#### [PROBLEM DETAILS]
When you reach the line containing "exact keepsBut_step keeps_with_ing" in the records below, start copying exactly, and stop once you have copied the line containing "s.keepsBut [.ful, .regs]".

#### [GIVEN RECORDS]
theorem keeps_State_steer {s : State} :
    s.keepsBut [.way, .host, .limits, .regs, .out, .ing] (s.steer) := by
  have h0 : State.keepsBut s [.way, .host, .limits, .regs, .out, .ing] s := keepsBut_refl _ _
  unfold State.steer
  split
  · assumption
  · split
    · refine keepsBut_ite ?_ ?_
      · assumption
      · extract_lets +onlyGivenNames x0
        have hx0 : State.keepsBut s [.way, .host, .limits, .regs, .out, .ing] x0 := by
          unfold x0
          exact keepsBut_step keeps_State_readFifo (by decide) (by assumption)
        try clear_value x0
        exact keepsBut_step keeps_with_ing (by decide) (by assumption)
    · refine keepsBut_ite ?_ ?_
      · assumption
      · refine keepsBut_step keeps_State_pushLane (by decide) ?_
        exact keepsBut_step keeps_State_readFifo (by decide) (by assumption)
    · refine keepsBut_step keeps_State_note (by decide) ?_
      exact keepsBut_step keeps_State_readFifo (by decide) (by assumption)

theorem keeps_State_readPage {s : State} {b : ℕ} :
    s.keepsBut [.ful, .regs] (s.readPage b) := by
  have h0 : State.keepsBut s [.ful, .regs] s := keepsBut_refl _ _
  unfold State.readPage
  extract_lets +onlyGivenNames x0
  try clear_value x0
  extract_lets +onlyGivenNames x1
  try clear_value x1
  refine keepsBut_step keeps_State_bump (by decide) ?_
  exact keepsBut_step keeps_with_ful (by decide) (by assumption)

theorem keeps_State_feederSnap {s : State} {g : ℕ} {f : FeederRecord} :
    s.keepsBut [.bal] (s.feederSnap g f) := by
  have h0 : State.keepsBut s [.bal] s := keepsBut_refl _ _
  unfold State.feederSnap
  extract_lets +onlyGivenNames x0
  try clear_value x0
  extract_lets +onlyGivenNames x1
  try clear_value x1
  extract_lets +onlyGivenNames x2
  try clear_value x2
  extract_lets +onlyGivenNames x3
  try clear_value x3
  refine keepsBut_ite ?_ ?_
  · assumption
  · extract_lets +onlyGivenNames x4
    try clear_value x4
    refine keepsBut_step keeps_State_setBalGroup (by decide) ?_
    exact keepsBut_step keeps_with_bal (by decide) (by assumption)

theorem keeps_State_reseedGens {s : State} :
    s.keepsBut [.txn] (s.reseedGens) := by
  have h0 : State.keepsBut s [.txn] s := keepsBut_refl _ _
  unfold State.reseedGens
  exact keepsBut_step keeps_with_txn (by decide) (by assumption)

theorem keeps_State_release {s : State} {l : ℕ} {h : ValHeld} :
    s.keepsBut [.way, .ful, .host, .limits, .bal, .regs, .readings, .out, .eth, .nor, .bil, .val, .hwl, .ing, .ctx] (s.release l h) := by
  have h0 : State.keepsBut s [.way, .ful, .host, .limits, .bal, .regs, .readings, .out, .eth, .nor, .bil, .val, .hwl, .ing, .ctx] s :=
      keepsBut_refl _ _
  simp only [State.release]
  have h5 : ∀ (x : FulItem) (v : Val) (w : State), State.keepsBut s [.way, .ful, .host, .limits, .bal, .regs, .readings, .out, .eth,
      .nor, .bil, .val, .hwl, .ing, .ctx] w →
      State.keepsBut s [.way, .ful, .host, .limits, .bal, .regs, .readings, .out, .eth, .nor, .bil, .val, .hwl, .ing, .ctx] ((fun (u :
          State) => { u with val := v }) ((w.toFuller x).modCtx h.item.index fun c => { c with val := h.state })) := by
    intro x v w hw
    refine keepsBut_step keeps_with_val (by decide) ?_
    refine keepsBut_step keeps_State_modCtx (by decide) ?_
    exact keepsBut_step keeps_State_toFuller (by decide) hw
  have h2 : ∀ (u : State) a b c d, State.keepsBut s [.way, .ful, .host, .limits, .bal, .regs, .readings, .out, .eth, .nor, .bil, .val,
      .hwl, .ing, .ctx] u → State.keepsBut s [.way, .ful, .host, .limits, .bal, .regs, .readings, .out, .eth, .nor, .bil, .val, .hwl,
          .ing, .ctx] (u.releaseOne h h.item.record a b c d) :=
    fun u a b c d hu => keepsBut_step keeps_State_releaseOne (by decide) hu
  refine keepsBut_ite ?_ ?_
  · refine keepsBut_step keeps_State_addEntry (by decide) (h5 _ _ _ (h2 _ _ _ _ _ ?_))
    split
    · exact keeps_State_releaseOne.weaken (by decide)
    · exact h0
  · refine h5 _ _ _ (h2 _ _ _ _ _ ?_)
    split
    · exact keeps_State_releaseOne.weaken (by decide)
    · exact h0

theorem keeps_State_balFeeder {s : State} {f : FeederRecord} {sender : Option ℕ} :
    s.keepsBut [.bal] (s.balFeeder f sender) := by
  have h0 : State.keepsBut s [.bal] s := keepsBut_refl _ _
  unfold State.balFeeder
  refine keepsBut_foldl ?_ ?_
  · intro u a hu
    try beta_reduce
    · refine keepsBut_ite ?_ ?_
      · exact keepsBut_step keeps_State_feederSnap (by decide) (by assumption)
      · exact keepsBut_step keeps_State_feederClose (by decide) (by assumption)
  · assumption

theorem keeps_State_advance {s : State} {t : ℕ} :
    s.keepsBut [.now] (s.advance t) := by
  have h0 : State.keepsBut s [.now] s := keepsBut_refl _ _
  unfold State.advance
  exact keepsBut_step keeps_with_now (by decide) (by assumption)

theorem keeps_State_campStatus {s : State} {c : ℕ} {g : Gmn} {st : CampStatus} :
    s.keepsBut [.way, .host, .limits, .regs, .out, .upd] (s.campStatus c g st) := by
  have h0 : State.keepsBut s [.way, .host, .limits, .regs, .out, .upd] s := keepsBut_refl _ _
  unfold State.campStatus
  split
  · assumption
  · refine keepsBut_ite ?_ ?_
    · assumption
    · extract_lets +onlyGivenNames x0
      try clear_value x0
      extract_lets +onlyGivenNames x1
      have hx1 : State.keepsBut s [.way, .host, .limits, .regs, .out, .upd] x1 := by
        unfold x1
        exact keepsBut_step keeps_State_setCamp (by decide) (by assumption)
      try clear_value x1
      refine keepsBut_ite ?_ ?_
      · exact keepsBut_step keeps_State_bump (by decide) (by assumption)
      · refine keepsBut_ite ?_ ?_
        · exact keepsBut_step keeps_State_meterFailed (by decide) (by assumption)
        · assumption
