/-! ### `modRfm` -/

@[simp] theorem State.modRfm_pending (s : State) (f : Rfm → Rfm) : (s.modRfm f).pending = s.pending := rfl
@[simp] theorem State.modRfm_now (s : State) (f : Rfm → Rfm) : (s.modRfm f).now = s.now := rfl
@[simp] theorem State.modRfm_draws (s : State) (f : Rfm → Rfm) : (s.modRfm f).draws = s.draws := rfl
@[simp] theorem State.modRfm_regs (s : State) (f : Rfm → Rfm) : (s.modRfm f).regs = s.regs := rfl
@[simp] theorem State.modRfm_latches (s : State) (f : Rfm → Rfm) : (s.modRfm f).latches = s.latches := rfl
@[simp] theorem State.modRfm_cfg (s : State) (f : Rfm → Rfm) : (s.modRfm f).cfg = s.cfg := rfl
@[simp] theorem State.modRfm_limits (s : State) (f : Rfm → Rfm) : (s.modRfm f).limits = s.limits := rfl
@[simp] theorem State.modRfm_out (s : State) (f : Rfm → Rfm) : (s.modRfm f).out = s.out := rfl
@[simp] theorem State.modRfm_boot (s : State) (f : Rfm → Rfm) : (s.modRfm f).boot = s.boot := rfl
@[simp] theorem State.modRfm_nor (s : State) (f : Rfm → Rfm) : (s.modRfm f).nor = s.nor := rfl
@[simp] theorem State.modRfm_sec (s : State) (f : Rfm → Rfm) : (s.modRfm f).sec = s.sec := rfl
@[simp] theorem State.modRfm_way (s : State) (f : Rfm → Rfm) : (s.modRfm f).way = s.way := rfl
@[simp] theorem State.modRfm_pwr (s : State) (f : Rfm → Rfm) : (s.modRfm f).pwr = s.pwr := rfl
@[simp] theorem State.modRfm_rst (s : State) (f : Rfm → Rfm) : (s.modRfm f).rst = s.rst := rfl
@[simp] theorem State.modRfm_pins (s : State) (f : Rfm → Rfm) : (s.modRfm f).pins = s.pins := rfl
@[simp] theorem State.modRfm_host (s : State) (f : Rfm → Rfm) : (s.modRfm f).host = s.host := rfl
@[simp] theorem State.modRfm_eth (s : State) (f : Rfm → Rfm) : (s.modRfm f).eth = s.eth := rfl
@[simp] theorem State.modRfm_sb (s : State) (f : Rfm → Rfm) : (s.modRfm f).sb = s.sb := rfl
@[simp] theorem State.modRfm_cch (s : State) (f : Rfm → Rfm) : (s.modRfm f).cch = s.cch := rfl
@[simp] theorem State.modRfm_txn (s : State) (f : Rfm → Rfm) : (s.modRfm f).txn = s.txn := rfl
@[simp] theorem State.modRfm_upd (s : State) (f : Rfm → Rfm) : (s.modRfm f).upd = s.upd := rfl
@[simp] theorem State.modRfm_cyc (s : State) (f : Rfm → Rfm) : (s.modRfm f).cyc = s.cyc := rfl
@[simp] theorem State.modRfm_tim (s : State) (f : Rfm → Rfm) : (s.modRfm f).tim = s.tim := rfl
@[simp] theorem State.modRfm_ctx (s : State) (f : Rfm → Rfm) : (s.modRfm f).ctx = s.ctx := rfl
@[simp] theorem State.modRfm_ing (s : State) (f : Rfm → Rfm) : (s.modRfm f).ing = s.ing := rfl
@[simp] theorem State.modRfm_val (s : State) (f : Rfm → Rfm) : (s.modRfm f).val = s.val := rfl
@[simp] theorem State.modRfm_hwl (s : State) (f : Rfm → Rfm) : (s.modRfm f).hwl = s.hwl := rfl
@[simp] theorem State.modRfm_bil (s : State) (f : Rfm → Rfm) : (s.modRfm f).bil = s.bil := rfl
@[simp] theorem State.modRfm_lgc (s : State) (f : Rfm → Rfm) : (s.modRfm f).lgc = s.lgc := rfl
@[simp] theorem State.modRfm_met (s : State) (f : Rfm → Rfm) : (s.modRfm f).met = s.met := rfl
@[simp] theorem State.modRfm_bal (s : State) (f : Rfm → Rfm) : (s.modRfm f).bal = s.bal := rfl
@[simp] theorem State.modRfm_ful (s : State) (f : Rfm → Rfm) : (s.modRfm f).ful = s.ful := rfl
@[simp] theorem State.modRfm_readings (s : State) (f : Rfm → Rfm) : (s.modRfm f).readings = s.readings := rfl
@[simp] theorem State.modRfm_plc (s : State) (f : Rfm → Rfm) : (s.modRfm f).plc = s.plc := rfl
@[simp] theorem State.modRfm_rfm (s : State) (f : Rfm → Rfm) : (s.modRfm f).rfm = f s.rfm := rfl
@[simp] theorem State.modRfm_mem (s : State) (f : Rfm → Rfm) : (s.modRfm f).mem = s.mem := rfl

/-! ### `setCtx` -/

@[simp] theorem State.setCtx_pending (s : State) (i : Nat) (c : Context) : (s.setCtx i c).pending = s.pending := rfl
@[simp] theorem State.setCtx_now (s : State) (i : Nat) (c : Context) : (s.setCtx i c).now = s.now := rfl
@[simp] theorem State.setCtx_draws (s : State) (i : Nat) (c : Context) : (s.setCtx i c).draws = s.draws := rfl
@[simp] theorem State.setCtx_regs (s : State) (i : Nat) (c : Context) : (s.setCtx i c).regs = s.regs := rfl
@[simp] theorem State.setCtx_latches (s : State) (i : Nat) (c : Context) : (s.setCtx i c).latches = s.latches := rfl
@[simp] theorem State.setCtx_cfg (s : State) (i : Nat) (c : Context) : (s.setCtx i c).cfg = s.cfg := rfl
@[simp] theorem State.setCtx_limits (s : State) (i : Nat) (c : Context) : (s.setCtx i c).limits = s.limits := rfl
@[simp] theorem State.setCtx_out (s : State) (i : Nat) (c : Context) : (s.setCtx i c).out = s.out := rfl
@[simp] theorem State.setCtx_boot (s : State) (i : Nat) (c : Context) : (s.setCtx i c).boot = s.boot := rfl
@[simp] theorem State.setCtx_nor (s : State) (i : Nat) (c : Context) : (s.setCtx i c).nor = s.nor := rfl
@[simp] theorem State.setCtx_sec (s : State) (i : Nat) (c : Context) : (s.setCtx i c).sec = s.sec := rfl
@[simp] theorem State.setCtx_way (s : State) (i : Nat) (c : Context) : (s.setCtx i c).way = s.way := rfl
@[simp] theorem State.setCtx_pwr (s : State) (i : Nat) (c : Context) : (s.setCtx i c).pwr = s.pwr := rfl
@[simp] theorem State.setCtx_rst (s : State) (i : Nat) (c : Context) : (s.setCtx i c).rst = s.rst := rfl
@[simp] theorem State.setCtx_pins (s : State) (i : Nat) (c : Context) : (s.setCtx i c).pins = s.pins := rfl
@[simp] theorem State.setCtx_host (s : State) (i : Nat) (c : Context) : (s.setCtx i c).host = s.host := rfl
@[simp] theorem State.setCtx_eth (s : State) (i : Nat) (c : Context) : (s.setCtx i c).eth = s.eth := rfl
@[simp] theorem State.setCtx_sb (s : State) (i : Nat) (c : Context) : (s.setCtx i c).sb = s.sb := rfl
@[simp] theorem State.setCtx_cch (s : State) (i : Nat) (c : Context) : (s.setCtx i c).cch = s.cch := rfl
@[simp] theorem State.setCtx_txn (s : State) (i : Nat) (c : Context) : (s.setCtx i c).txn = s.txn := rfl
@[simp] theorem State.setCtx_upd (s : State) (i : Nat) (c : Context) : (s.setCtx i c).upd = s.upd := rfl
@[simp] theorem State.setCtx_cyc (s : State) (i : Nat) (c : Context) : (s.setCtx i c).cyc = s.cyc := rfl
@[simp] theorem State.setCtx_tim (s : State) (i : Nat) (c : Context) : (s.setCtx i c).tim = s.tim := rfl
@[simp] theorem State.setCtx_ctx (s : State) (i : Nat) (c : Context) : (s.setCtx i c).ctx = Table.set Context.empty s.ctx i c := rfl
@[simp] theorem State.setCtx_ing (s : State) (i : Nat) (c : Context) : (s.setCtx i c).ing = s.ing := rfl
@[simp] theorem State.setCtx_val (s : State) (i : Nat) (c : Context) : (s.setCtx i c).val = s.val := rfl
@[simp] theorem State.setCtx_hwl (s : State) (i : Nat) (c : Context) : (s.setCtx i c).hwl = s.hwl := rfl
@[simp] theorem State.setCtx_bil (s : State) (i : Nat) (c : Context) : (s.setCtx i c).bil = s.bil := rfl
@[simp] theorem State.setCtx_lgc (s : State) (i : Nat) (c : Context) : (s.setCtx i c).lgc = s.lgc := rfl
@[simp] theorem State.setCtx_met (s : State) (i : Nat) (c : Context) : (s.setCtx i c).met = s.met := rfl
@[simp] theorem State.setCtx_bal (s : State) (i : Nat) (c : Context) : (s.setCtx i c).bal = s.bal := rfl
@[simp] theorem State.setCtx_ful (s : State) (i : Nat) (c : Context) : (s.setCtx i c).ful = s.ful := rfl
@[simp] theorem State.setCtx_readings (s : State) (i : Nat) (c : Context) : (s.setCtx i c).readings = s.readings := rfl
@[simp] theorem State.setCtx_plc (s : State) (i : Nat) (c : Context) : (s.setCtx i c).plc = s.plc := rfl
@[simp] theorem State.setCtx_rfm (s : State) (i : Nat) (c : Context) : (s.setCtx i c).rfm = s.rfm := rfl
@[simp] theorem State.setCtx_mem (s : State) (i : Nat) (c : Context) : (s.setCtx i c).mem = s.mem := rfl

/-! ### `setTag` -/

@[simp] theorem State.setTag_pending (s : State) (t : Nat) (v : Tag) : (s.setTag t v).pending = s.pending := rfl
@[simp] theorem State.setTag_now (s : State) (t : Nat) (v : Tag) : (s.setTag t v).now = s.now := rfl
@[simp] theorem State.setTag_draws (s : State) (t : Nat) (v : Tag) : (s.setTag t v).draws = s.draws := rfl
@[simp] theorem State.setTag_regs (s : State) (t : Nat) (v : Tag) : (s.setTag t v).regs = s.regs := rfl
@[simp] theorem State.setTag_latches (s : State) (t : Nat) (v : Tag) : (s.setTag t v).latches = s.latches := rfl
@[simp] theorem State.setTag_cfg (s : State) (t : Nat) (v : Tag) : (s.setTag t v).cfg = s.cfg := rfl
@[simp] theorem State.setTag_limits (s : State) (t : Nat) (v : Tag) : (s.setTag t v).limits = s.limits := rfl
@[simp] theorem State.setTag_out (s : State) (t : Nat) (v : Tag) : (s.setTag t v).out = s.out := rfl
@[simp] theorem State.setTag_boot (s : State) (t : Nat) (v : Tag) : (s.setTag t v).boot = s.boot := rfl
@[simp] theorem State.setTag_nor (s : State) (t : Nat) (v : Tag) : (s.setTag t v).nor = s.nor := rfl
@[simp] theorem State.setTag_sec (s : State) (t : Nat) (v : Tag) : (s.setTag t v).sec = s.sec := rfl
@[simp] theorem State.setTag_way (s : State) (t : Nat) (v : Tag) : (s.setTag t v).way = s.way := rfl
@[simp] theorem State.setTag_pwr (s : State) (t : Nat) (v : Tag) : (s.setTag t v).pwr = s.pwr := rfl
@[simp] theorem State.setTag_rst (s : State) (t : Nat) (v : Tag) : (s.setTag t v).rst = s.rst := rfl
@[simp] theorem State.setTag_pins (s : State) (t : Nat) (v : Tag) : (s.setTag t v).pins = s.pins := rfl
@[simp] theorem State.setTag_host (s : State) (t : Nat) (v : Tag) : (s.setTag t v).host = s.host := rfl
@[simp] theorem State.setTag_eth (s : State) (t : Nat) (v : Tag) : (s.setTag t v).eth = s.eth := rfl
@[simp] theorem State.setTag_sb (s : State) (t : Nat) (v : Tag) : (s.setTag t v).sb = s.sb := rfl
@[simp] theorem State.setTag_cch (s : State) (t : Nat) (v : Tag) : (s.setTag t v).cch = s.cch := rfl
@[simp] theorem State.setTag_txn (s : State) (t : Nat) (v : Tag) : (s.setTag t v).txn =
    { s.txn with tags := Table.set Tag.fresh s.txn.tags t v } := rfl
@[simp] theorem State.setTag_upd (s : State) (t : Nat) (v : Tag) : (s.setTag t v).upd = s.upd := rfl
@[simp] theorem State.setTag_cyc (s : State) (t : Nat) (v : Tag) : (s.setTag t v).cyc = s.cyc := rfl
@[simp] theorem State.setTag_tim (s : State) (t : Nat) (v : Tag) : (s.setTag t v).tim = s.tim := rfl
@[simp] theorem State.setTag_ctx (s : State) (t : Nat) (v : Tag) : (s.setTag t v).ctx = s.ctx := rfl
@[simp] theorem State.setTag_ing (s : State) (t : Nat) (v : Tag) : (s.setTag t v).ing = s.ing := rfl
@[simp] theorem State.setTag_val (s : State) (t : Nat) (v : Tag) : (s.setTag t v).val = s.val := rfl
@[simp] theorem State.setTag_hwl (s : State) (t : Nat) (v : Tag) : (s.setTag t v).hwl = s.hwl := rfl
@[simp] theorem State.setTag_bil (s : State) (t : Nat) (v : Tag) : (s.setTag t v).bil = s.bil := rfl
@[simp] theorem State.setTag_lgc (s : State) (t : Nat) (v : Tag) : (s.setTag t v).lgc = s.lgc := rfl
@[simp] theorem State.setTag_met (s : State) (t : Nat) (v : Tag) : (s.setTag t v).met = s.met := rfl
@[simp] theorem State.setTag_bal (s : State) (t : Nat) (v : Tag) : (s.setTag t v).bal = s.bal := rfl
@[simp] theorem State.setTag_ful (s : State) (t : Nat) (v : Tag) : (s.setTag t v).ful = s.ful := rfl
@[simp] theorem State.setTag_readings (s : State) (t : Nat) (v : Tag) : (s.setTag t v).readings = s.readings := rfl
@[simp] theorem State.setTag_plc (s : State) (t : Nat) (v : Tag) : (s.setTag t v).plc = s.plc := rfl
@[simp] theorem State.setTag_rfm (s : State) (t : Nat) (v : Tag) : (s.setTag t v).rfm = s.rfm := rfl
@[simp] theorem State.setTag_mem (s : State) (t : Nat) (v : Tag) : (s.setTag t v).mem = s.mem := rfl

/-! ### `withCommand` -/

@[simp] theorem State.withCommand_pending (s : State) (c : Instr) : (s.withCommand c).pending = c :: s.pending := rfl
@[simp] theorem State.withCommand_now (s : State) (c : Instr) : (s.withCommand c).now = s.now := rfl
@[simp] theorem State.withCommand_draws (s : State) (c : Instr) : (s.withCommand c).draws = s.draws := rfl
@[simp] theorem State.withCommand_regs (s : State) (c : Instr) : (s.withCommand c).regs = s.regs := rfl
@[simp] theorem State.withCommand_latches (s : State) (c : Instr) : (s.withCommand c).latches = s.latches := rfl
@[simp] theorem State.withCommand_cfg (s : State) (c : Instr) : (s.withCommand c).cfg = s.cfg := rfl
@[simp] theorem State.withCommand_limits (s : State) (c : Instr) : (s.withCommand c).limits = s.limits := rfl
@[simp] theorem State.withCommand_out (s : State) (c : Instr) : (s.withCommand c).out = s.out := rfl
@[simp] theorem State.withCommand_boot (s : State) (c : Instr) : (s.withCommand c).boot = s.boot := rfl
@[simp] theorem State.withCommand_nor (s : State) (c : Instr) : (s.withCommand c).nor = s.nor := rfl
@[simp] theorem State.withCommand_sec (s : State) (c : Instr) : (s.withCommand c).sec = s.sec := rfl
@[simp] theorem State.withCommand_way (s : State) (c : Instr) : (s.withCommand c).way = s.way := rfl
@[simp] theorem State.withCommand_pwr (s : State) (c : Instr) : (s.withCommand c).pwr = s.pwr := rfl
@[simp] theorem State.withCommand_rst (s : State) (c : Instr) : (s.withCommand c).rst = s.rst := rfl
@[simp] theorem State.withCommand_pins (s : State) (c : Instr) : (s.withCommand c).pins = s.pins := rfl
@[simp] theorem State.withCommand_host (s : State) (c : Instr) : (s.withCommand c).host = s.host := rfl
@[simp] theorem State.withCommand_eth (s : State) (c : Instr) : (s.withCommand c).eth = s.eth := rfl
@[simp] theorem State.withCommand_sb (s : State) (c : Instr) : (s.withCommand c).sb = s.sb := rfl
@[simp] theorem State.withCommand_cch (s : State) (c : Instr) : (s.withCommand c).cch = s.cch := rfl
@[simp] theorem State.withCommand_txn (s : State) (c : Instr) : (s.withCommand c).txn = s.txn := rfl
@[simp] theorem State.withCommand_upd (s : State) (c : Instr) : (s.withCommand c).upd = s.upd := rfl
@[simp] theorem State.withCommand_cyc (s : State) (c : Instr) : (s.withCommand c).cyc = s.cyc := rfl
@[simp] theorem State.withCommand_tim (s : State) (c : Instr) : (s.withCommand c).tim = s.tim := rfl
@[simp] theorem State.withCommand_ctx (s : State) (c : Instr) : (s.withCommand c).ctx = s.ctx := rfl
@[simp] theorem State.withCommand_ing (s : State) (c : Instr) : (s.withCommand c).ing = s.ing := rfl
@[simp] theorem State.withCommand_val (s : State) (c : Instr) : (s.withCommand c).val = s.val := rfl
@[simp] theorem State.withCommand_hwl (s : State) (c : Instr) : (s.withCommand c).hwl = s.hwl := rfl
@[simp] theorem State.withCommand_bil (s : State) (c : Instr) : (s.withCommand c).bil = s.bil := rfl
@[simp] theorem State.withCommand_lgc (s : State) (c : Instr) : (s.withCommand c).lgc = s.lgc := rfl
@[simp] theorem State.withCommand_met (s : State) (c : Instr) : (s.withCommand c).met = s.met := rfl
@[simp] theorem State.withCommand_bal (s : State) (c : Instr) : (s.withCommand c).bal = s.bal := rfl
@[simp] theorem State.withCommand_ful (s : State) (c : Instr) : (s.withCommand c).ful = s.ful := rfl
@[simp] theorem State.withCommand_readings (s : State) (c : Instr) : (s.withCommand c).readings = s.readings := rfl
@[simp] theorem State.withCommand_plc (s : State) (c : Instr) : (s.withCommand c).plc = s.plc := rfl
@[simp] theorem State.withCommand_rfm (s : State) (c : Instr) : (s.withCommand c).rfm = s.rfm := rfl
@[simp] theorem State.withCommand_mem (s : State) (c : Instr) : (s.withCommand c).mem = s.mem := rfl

#### [ANSWER FOR THIS EXERCISE]
        exact keepsBut_step keeps_with_ing (by decide) (by assumption)
    · refine keepsBut_ite ?_ ?_
      · assumption
      · refine keepsBut_step keeps_State_pushLane (by decide) ?_
        exact keepsBut_step keeps_State_readFifo (by decide) (by assumption)
    · refine keepsBut_step keeps_State_note (by decide) ?_
      exact keepsBut_step keeps_State_readFifo (by decide) (by assumption)

theorem keeps_State_readPage {s : State} {b : ℕ} :
    s.keepsBut [.ful, .regs] (s.readPage b) := by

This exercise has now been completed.